Copy each line of the entries that contains the word "foldl".

(DATA SHOWN begins)

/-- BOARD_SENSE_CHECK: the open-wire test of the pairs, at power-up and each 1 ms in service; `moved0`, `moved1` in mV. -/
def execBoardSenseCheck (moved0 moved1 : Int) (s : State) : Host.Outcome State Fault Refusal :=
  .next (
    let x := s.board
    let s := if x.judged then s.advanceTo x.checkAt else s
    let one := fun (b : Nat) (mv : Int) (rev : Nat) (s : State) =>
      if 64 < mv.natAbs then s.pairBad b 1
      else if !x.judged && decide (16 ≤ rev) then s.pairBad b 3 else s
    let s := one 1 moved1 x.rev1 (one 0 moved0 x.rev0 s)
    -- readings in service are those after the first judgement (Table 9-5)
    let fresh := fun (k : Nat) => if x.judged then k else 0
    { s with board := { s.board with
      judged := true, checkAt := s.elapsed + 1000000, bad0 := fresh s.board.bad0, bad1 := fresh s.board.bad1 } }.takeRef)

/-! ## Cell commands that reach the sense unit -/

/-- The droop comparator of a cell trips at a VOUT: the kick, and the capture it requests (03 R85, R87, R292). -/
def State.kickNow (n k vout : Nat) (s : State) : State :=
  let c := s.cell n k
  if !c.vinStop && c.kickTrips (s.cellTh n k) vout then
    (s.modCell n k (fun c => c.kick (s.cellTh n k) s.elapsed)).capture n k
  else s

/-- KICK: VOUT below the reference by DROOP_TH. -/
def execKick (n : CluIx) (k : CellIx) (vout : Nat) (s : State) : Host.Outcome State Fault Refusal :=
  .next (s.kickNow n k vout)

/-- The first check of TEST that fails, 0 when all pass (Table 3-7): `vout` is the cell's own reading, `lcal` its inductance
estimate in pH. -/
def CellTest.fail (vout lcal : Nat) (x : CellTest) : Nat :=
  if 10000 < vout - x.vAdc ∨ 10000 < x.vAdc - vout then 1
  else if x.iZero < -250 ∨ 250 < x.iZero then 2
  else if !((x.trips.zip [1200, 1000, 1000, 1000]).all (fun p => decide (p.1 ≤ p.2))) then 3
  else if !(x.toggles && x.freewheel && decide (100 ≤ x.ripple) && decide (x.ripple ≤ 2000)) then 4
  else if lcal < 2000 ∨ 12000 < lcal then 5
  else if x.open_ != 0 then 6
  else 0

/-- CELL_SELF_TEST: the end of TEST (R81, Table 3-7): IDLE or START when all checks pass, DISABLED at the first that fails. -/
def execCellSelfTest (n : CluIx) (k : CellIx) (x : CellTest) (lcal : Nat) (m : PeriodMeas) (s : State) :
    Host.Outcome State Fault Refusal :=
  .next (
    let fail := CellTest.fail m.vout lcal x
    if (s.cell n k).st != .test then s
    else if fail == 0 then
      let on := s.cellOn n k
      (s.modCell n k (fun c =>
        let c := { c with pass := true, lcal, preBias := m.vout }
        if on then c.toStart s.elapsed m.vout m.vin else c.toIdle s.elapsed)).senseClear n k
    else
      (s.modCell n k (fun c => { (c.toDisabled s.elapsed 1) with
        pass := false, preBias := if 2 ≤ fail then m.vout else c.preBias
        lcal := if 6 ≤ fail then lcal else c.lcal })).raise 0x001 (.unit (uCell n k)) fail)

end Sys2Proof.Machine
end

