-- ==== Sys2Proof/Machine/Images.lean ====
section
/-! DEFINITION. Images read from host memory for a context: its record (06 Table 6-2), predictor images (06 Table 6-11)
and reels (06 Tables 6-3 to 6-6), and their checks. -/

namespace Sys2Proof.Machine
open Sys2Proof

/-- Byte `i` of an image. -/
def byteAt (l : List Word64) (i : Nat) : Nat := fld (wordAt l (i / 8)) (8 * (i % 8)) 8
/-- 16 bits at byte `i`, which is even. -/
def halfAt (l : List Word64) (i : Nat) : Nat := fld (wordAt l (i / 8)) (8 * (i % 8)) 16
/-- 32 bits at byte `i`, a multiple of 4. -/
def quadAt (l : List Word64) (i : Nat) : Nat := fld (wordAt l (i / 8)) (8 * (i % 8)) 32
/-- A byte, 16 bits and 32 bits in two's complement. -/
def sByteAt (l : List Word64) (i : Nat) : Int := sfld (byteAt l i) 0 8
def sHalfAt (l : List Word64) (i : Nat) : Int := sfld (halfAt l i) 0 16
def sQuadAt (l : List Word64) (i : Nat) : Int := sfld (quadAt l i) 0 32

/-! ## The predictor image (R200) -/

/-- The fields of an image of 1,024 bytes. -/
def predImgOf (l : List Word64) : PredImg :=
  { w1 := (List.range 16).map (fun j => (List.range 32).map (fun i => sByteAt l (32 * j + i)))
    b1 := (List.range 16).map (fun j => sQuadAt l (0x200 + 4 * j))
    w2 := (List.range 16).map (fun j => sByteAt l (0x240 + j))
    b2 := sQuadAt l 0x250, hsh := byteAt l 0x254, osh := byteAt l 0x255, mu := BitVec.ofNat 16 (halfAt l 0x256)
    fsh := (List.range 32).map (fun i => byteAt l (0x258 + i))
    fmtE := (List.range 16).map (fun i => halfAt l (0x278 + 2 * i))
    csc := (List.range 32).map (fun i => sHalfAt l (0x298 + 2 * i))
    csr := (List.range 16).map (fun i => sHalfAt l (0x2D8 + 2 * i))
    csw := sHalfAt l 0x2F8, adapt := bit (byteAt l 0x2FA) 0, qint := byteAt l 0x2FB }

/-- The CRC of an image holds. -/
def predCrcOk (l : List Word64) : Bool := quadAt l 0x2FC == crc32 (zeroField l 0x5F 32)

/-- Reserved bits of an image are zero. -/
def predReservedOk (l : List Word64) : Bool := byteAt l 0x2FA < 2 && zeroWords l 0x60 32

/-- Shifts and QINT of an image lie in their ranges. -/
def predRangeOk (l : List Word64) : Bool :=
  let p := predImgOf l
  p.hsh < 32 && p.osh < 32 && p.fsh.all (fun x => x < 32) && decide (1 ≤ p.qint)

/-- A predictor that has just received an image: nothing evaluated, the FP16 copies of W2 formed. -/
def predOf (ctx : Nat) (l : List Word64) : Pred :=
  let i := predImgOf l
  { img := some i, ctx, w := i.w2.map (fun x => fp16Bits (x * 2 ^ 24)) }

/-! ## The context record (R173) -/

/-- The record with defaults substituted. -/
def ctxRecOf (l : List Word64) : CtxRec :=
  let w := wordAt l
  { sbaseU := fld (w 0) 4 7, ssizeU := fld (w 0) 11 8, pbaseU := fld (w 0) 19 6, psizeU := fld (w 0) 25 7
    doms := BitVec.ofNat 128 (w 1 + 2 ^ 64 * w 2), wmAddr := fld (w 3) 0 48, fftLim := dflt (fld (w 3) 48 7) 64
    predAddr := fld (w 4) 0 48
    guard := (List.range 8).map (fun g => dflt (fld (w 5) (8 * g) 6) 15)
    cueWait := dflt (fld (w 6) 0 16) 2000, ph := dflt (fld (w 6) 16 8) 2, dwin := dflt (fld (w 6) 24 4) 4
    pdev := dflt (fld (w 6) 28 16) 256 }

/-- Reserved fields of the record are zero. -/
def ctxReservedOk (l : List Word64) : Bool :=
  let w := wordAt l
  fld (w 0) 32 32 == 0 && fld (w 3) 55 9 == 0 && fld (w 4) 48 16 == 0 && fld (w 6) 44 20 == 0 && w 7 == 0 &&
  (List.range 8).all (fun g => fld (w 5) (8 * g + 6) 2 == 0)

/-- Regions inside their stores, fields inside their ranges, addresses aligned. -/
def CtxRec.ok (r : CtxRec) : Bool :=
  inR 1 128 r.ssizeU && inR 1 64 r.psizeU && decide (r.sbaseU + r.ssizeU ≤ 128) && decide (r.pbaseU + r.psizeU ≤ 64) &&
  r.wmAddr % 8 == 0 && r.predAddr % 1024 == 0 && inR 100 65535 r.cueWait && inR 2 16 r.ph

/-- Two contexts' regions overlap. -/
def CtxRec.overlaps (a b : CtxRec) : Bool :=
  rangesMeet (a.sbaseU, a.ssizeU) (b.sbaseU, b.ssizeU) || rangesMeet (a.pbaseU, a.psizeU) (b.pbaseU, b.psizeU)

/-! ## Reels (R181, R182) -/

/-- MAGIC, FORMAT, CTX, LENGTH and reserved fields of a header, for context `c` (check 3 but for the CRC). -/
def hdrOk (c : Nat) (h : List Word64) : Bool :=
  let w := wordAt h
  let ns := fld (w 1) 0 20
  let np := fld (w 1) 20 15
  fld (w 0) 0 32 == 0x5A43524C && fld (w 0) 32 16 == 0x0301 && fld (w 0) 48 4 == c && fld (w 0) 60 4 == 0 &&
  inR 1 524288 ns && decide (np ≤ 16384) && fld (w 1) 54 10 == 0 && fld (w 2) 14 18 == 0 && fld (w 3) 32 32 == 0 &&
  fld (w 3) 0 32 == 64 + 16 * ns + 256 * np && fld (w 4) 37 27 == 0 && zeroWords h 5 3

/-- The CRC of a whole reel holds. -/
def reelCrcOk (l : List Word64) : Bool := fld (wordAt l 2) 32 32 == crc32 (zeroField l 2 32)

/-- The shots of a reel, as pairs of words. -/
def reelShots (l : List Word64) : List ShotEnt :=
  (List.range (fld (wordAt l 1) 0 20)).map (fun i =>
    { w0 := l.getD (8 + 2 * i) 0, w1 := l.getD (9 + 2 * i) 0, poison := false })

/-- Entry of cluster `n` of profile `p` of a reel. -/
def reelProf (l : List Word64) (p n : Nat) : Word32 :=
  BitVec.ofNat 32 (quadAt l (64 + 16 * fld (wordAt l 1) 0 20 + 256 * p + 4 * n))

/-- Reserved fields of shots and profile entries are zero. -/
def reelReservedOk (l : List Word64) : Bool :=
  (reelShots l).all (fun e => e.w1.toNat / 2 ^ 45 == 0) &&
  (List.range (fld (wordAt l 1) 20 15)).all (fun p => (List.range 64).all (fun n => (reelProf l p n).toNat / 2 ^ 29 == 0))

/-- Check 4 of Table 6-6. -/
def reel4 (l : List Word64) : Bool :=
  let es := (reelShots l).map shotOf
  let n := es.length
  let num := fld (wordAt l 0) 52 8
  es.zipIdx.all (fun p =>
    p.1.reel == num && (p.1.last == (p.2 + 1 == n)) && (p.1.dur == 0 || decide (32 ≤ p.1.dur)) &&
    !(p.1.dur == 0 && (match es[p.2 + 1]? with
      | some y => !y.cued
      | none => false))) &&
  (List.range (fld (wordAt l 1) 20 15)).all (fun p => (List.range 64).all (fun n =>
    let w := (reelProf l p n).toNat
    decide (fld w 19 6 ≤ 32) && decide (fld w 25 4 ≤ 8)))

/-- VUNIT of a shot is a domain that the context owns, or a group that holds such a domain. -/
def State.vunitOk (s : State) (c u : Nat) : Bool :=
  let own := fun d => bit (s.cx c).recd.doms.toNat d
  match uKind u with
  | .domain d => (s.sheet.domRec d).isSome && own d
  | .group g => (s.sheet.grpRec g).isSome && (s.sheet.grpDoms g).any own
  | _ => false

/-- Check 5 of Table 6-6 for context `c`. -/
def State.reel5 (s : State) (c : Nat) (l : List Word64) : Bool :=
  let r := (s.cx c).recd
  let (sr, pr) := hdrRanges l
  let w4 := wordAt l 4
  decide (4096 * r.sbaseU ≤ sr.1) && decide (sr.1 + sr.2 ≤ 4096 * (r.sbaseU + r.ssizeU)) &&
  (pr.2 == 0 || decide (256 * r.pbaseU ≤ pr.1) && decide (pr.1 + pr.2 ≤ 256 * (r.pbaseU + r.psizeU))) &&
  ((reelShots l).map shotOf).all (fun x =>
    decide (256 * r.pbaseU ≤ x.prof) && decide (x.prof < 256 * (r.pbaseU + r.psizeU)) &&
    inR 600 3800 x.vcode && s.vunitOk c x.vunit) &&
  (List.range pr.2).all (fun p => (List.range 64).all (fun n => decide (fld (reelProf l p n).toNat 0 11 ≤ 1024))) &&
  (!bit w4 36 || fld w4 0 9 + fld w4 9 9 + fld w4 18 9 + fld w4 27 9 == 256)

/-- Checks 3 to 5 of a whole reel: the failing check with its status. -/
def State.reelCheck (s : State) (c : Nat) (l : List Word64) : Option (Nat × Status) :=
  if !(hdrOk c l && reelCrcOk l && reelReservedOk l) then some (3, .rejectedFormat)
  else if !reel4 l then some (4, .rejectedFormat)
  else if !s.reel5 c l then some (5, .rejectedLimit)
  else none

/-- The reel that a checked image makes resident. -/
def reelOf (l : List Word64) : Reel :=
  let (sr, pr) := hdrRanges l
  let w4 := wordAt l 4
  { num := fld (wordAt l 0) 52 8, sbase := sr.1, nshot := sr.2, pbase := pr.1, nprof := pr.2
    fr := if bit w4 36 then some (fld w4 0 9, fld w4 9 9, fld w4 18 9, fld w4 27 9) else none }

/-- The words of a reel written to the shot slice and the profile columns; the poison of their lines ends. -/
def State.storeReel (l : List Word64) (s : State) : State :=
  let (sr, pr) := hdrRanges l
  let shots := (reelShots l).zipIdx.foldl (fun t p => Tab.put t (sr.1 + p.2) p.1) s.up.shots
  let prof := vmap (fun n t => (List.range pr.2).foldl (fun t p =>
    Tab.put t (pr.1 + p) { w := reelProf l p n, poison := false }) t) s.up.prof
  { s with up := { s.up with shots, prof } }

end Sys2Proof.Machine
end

(DATA SHOWN ends)

**PROBLEM SOLUTION**:
  let shots := (reelShots l).zipIdx.foldl (fun t p => Tab.put t (sr.1 + p.2) p.1) s.up.shots
  let prof := vmap (fun n t => (List.range pr.2).foldl (fun t p =>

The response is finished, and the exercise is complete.